What’s a Nomad Lifestyle?
A nomad is a person who lives a lifestyle of working on the road; they travel often. Nomads live out of their vehicles, a hotel, or from home. Although this lifestyle is not for the faint of heart, the idea of adopting a nomadic lifestyle in the new digital world is exhilarating and frightening. Starting a new venture is exciting, but it can also feel exhausting when there’s no stability.

What’s a Hybrid Office and How Does it Work?
A hybrid office is a structure built with a flexible work schedule in mind. For instance, someone on maternity leave can work from home on specific days and come into the office on other days.
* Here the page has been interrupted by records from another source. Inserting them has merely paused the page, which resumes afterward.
/-- DELEGATE, DELEGATE.RX, CLOSE, PROBE, SBIND and WAITE (R211, R213, R215, R216, R220, R236 to R241), with the 48 bytes that
DELEGATE sends and the BOUND that DELEGATE.RX sends, and the waits for an engine that holds a slot (R267, R284). `carrierMove` finds the carrier's transition (R203); PROBE shows the words of
Table 9.1. -/
def Obligations.SessionsEndAndMove : Prop :=
  ∀ (s : State) (d : Reg) (typ : BitVec 8) (e y : EpId) (x h : W) (goesTo : Nat),
    let c := s.cur.core
    let ep := s.ep e
    let ey := s.ep y
    let quiet := fun (e : EpId) => s.ctx.pend.find? (fun f => f.ep == some e) = none
    let gone := fun (t : State) => t.mapEp e Endpoint.unbind
    let slot := fun (f : EpId) => (s.ep f).slotKey c (s.ep f).head.toNat
    let refused := fun (i : Instr) (f : EpId) (code : Nat) =>
      exec i s = .next (s.trap { cause := 0x06, detail := f.toNat + 64 * code })
    (s.operands [d] [] [] = .ok [y.zeroExtend 64] → s.ctx.pend = [] → e ≠ y → ep.owner = s.cur.ctx →
      ey.owner = s.cur.ctx → ep.st = .open → s.carrierMove e 4 typ.toNat = .ok goesTo → ey.st = .open → ey.bindAs = 0 →
      (ey.counted = false ∨ ey.state = 0) →
      (ep.full = true → exec (.delegate d typ e) s = .next (s.block { kind := 2, ep := e.toNat })) ∧
      (ep.full = false → ep.phw = false → ∃ t : State, exec (.delegate d typ e) s = .next (t.done 4 [d]) ∧
        (t.ep y).st = .delegating ∧ (t.ep y).carrier = some (e, ep.gen) ∧ (t.ep e).state = BitVec.ofNat 6 goesTo ∧
        ∃ q ∈ t.net, q.dst = .core (locCore ep.paddr) ∧ ∃ w : W, wLoc w = s.address ++ c ++ y ∧ wGen w = ey.gen ∧
          q.body = .msg (locEp ep.paddr) ep.pgen 5 typ.toNat ep.sseq ep.owed
            ([ey.word 0, ey.word 1, ey.word 2, ey.word 3, w, s.me.fprint ey.proto.toNat].flatMap fun w =>
              leBytes 8 w.toNat))) ∧
    (s.operands [d] [] [] = .ok [y.zeroExtend 64] → quiet e → quiet y → e ≠ y → ep.owner = s.cur.ctx →
      ey.owner = s.cur.ctx → ey.st = .unbound → ep.st = .open → s.carrierMove e 5 typ.toNat = .ok goesTo →
      s.slotHeader c e 0 = h →
      let ref := s.ctx.rx 0
      let ok := bufferOk ref (s.ctx.rx 1) = true
      let free := s.heldAt c (slot e) 16 true = false
      (¬ ok → exec (.delegateRx d typ e) s = .next (s.trap { cause := 0x02 })) ∧
      (ok → ¬ free → exec (.delegateRx d typ e) s = .next (s.block { kind := 5 })) ∧
      (ok → free → hdrF h = false → exec (.delegateRx d typ e) s =
        .next ((s.block { kind := 1, ep := e.toNat }))) ∧
      (ok → free → hdrF h = true → hdrTyp h = typ.toNat → hdrCls h = 5 →
        let b := s.me.binding ref.toNat (s.ctx.rx 1)
        let key := slot e + 16
        let w := fun i => s.rd8 (key + 8 * i)
        s.heldAt c key 48 false = false → (s.mapEp y fun ep => ep.bindTo b .open).slotsHeld c y true = false →
        ref.toNat ≤ 10 → s.me.bufferFits b = true →
        s.me.fprint ref.toNat = w 5 → ey.asked = none →
        ∃ t : State, exec (.delegateRx d typ e) s = .next (t.done 4 [d]) ∧ (t.ep y).st = .open ∧
          (t.ep y).gen = ey.gen + 1 ∧ (t.ep y).owner = s.cur.ctx ∧ (t.ep y).sseq = (w 0).extractLsb' 0 16 ∧
          (t.ep y).state = (w 0).extractLsb' 46 6 ∧ (t.ep y).lacnt = (w 0).extractLsb' 32 7 ∧
          (t.ep y).paddr = (w 1).extractLsb' 28 36 ∧ (t.ep y).pgen = (w 1).extractLsb' 12 16 ∧
          (t.ep y).rseq = (w 2).extractLsb' 5 16 ∧ (t.ep y).raddr = (w 3).extractLsb' 28 36 ∧
          (t.ep e).state = BitVec.ofNat 6 goesTo ∧
          ∃ q ∈ t.net, q.dst = .core (locCore (wLoc (w 4))) ∧ q.dmod = locMod (wLoc (w 4)) ∧ ∃ z : W,
            wLoc z = s.address ++ c ++ y ∧ wGen z = ey.gen + 1 ∧
            q.body = .bound (locEp (wLoc (w 4))) (wGen (w 4)) z)) ∧
    (s.operands [] [] [] = .ok [] →
      (ep.owner ≠ s.cur.ctx → exec (.close e) s = .next (s.trap { cause := 0x05, detail := e.toNat }) ∧
        exec (.sbindG30 e) s = .next (s.trap { cause := 0x05, detail := e.toNat }) ∧
        exec (.sbindG31 e) s = .next (s.trap { cause := 0x05, detail := e.toNat }) ∧
        exec (.sbindOff e) s = .next (s.trap { cause := 0x05, detail := e.toNat })) ∧
      (quiet e → ep.owner = s.cur.ctx →
        ((ep.st = .peerClosed ∨ ep.st = .lost) → exec (.close e) s = .next ((gone s).done 4 [])) ∧
        (ep.st = .unbound → refused (.close e) e 11) ∧ (ep.st = .delegating → refused (.close e) e 12) ∧
        (ep.st = .open → ep.isUser = true → (s.trans e).any (fun r => r.action == 6) = true → ep.phw = false →
          exec (.close e) s = .next ((gone (s.sendCore c (.core (locCore ep.paddr)) false 0
            (.close (locEp ep.paddr) ep.pgen) (some (locMod ep.paddr)))).done 4 [])) ∧
        (ep.st = .open → ep.isUser = true → (s.trans e).any (fun r => r.action == 6) = false → refused (.close e) e 0) ∧
        (ep.st = .open → ep.counted = true → ep.state ≠ 0 → exec (.close e) s =
          .next (s.block { kind := 5, ep := e.toNat })) ∧
        (ep.st = .open → ep.proto = 9 →
          let free := fun (n : BitVec 2) => ∀ f : EpId, f ≠ e → ¬ ((s.ep f).bindAs = n ∧ (s.ep f).owner = s.cur.ctx)
          let named := fun (n : BitVec 2) => s.mapEp e fun ep => { ep with bindAs := n }
          let illegal : Host.Outcome State Fault Refusal := .next (s.trap { cause := 0x02 })
          (ep.role = 0 → (free 1 → exec (.sbindG30 e) s = .next ((named 1).done 4 [])) ∧
            (¬ free 1 → exec (.sbindG30 e) s = illegal) ∧ refused (.sbindG31 e) e 9) ∧
          (ep.role = 1 → (free 2 → exec (.sbindG31 e) s = .next ((named 2).done 4 [])) ∧
            (¬ free 2 → exec (.sbindG31 e) s = illegal) ∧ refused (.sbindG30 e) e 9) ∧
          exec (.sbindOff e) s = .next ((named 0).done 4 [])))) ∧
    (s.operands [] [d] [] = .ok [] →
      ((ep.owner = s.cur.ctx ∨ s.cur.ctx = 0) →
        (typ.toNat < 4 → exec (.probe d typ e) s = .next (s.doneG 4 [] d (ep.word typ.toNat))) ∧
        (typ = 4 → ep.st ≠ .unbound → s.heldAt c (slot e) 16 false = true →
          exec (.probe d typ e) s = .next (s.block { kind := 5 })) ∧
        (typ = 4 → (ep.st = .unbound ∨ s.heldAt c (slot e) 16 false = false) → exec (.probe d typ e) s = .next (s.doneG 4 [] d
          (if hdrF (s.slotHeader c e 0) = true ∧ ep.st ≠ .unbound then s.slotHeader c e 0 else 0))) ∧
        (typ = 5 → exec (.probe d typ e) s = .next (s.doneG 4 [] d
          (if ep.st = .unbound then 0 else s.me.fprint ep.proto.toNat)))) ∧
      (ep.owner ≠ s.cur.ctx → s.cur.ctx ≠ 0 →
        exec (.probe d typ e) s = .next (s.trap { cause := 0x05, detail := e.toNat })) ∧
      (let w0 := ep.word 0
       let w1 := ep.word 1
       let w2 := ep.word 2
       let w3 := ep.word 3
       w0.extractLsb' 57 4 = ep.owner ∧ w0.extractLsb' 52 5 = ep.proto ∧ w0.extractLsb' 46 6 = ep.state ∧
       w0.getLsbD 45 = ep.nv ∧ w0.extractLsb' 39 6 = ep.named ∧ w0.extractLsb' 32 7 = ep.lacnt ∧
       w0.extractLsb' 16 16 = ep.gen ∧ w0.extractLsb' 0 16 = ep.sseq ∧ w1.extractLsb' 28 36 = ep.paddr ∧
       w1.extractLsb' 12 16 = ep.pgen ∧ w1.getLsbD 0 = ep.phw ∧ w2.extractLsb' 42 22 = ep.base ∧
       w2.extractLsb' 33 9 = ep.slotu ∧ w2.extractLsb' 27 6 = ep.depth ∧ w2.extractLsb' 21 6 = ep.pdepth ∧
       w2.extractLsb' 5 16 = ep.rseq ∧ w3.extractLsb' 28 36 = ep.raddr ∧ w3.extractLsb' 12 16 = ep.rgen ∧
       w3.getLsbD 11 = ep.rv ∧ w3.getLsbD 10 = ep.ini ∧ w3.extractLsb' 8 2 = ep.bindAs ∧ w3.getLsbD 7 = ep.boundrx ∧
       w3.extractLsb' 1 6 = ep.head)) ∧
    (s.operands [d] [d] [] = .ok [x] →
      let mine := fun (f : EpId) => x.getLsbD f.toNat = true ∧ (s.ep f).owner = s.cur.ctx
      let ready := fun (f : EpId) => (s.ep f).st = .peerClosed ∨ (s.ep f).st = .lost ∨
        ((s.ep f).st ≠ .unbound ∧ (s.ep f).st ≠ .connecting ∧ hdrF (s.slotHeader c f 0) = true)
      let engine := ∃ f, mine f ∧ (s.ep f).st ≠ .unbound ∧ (s.ep f).st ≠ .connecting ∧ s.heldAt c (slot f) 16 false = true
      ((∀ f, ¬ mine f) → exec (.waite d) s = .next (s.trap { cause := 0x02 })) ∧
      (engine → exec (.waite d) s = .next (s.block { kind := 5 })) ∧
      (∀ f, ¬ engine → mine f → ready f → (∀ f' : EpId, f' < f → ¬ (mine f' ∧ ready f')) →
        exec (.waite d) s = .next (s.doneG 4 [d] d (BitVec.ofNat 64 f.toNat))) ∧
      ((∃ f, mine f) → ¬ engine → (∀ f, ¬ (mine f ∧ ready f)) → exec (.waite d) s = .next (s.block { kind := 1 })))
The remote worker can have structural variety.  

The Best Types of Hybrid Offices 
A hybrid office type needs the proper stability for both the employer and their employees. Without it, there’s no way you could handle working with a mixed office layout. Don’t make the switch stressful. Instead, as a remote worker, adopt a change of scenery using the office models below.

A Rented Office Space
Because many businesses are working the kinks out of hybrid-work models, employers speculate what kind of hybrid office spaces might appear in the future. There could be offices on demand. In other words, there could be offices with large layouts. These could support a team of one or a hundred or more people.

A Dedicated Workspace
Suppose a remote worker is unable to work from their home office. In that case, it’s recommended to opt-in for an accessible alternative. Alternatives include an office space that's easy to move to and provides WiFi and a comfortable, private atmosphere. If one state has multiple workers, consider using a shared office space.

A Reliable Meeting Space
Unfortunately, meetings over Zoom and Microsoft Teams aren’t always going to have a stable connection. If possible, talk with employees, ask what they want in a meeting space, and scour around cities until you find suitable places to hold meetings. It can be a coffee shop, a park, or even someone’s backyard.

As more people learn about the hybrid office types for the remote worker, workers will begin to dive deeper into their options. Whether you seek the nomadic lifestyle or an effective layout design for your eclectic office style, be open with employees first and foremost.  Then, you can make the transition from traditional office space to something more adaptable and flexible.